Figure 6.

Shoot-Specific Expression of OPT3 Is Sufficient to Complement the Fe-Deficiency Response in opt3-2 Roots.

(A) CAB2 _pro is preferentially active in shoots and is not active in roots. GUS staining in a whole seedling expressing CAB2 _pro:GUS is evident only in shoots.

(B) RT–PCR confirmed the shoot specificity of CAB2 _pro:OPT3. Wild-type, opt3-2, and three independent CAB2 _pro:OPT3 lines were grown vertically on ¼ MS plates for 2 weeks, and cDNA was prepared separately from root and leaf RNA. OPT3 expression was determined in roots and shoots of wild-type, opt3-2, and three independent CAB2 _pro:OPT3 lines. ACT2 was used a loading control, and the number of PCR cycles is shown to the right of each gel image. Note that complete knockout of OPT3 causes embryo lethality (Stacey et al., 2002), and opt3-2 shows reduced expression of OPT3 transcript.
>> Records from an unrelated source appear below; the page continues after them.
-- ==== Sys2Proof/Machine/HostRows.lean ====
section
/-! DEFINITION. The commands of the host side: messages, records of R260, service SPI transactions, and timeouts. -/

namespace Sys2Proof.Machine


/-! ### Messages and records (R257 to R276) -/

/-- BOP_MESSAGE (R257). -/
def execBopMessage (t : Nat) (port host : Nat) (data : Udp) (s : State) : Host.Outcome State Fault Refusal :=
  .next ((s.advance t).bopMessage port host data)
/-- SESSION_OPEN (R266). -/
def execSessionOpen (t : Nat) (port slot nonce : Nat) (s : State) : Host.Outcome State Fault Refusal :=
  let s1 := s.advance t
  let r : Rec := ⟨opWrite, 5, 0, 0, 0, BitVec.ofNat 32 El.sessionOpen, leBytes 8 nonce⟩
  .next (if s1.hears port = false then s1
    else if s1.slotUsed slot then s1.openSession port 0 slot r
    else s1.bareAnswer ⟨4, slot, 0xFFFF, 0, 1, 20⟩ port 0 [refusal r .denied])
/-- READ (R260). -/
def execRead (t : Nat) (w : Who) (r : Rec) (s : State) : Host.Outcome State Fault Refusal :=
  .next ((s.advance t).record opRead w r)
/-- WRITE (R262). -/
def execWrite (t : Nat) (w : Who) (r : Rec) (s : State) : Host.Outcome State Fault Refusal :=
  .next ((s.advance t).record opWrite w r)
/-- WRITE_AT (R263). -/
def execWriteAt (t : Nat) (w : Who) (r : Rec) (s : State) : Host.Outcome State Fault Refusal :=
  .next ((s.advance t).record opWriteAt w r)
/-- SUBSCRIBE (R276). -/
def execSubscribe (t : Nat) (w : Who) (r : Rec) (s : State) : Host.Outcome State Fault Refusal :=
  .next ((s.advance t).record opSubscribe w r)
/-- ENVELOPE_OPEN (R154). -/
def execEnvelopeOpen (t : Nat) (w : Who) (r : Rec) (s : State) : Host.Outcome State Fault Refusal :=
  .next ((s.advance t).record opOpen w r)
/-- ENVELOPE_SEAL (R155). -/
def execEnvelopeSeal (t : Nat) (w : Who) (r : Rec) (s : State) : Host.Outcome State Fault Refusal :=
  .next ((s.advance t).record opSeal w r)
/-- ENVELOPE_DROP (R154). -/
def execEnvelopeDrop (t : Nat) (w : Who) (r : Rec) (s : State) : Host.Outcome State Fault Refusal :=
  .next ((s.advance t).record opDrop w r)
/-- RECALL (R153). -/
def execRecall (t : Nat) (w : Who) (r : Rec) (s : State) : Host.Outcome State Fault Refusal :=
  .next ((s.advance t).record opRecall w r)

/-! ### The service SPI (R255, R256) -/

/-- SPI_READ (R256). -/
def execSpiRead (t : Nat) (addr : Word) (typ len off : Nat) (s : State) : Host.Outcome State Fault Refusal :=
  .next ((s.advance t).spiRead addr.toNat typ len off)
/-- SPI_WRITE (R256). -/
def execSpiWrite (t : Nat) (addr : Word) (typ len off : Nat) (data : List Byte) (s : State) : Host.Outcome State Fault Refusal :=
  .next ((s.advance t).spiWrite addr.toNat typ len off data)

/-! ### Timeouts (R156, R264, R267) -/

/-- ENVELOPE_TIMEOUT (R156). -/
def execEnvelopeTimeout (t : Nat) (e : Nat) (s : State) : Host.Outcome State Fault Refusal :=
  .next ((s.advance t).envelopeTimeout e)
/-- ASSEMBLY_TIMEOUT (R264). -/
def execAssemblyTimeout (t : Nat) (src : Src) (s : State) : Host.Outcome State Fault Refusal :=
  .next ((s.advance t).assemblyTimeout src)
/-- SESSION_TIMEOUT (R267). -/
def execSessionTimeout (t : Nat) (n : Nat) (s : State) : Host.Outcome State Fault Refusal :=
  .next ((s.advance t).sessionTimeout n)

/-! ### Subscriptions and publications (R112, R276) -/

/-- SUBSCRIPTION_PERIOD (R276). -/
def execSubscriptionPeriod (t : Nat) (sub : Nat) (s : State) : Host.Outcome State Fault Refusal :=
  .next ((s.advance t).subPeriod sub)
/-- PUBLICATION (R112). -/
def execPublication (t : Nat) (l : Nat) (s : State) : Host.Outcome State Fault Refusal := .next ((s.advance t).publish l)

end Sys2Proof.Machine
end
(C) CAB2 _pro:OPT3 successfully restores regulation of IRT1 in opt3-2. IRT1 expression in roots of wild-type, opt3-2, and CAB2 _pro:OPT3 was determined by RT–PCR as in panel (A). RT–PCR was performed for 22 cycles, and ACT2 was used as a loading control.

(D) opt3-2 plants expressing CAB2 _pro:OPT3 accumulate wild-type levels of Cd in seeds. Wild-type, opt3-2, and three CAB2 _pro:OPT3 lines were grown on heavy metal-laden soil, and their seed metal concentration was determined by ICP–OES as in Figure 1. Data represent mean ± SE (n = 6; * p < 0.05).

(E) CAB2 _pro:OPT3 complements seedling sensitivity to Cd in opt3-2. Wild-type, opt3-2, and three CAB2 _pro:OPT3 lines were grown on ¼ MS with or without 50 μM CdCl₂ for 2 weeks.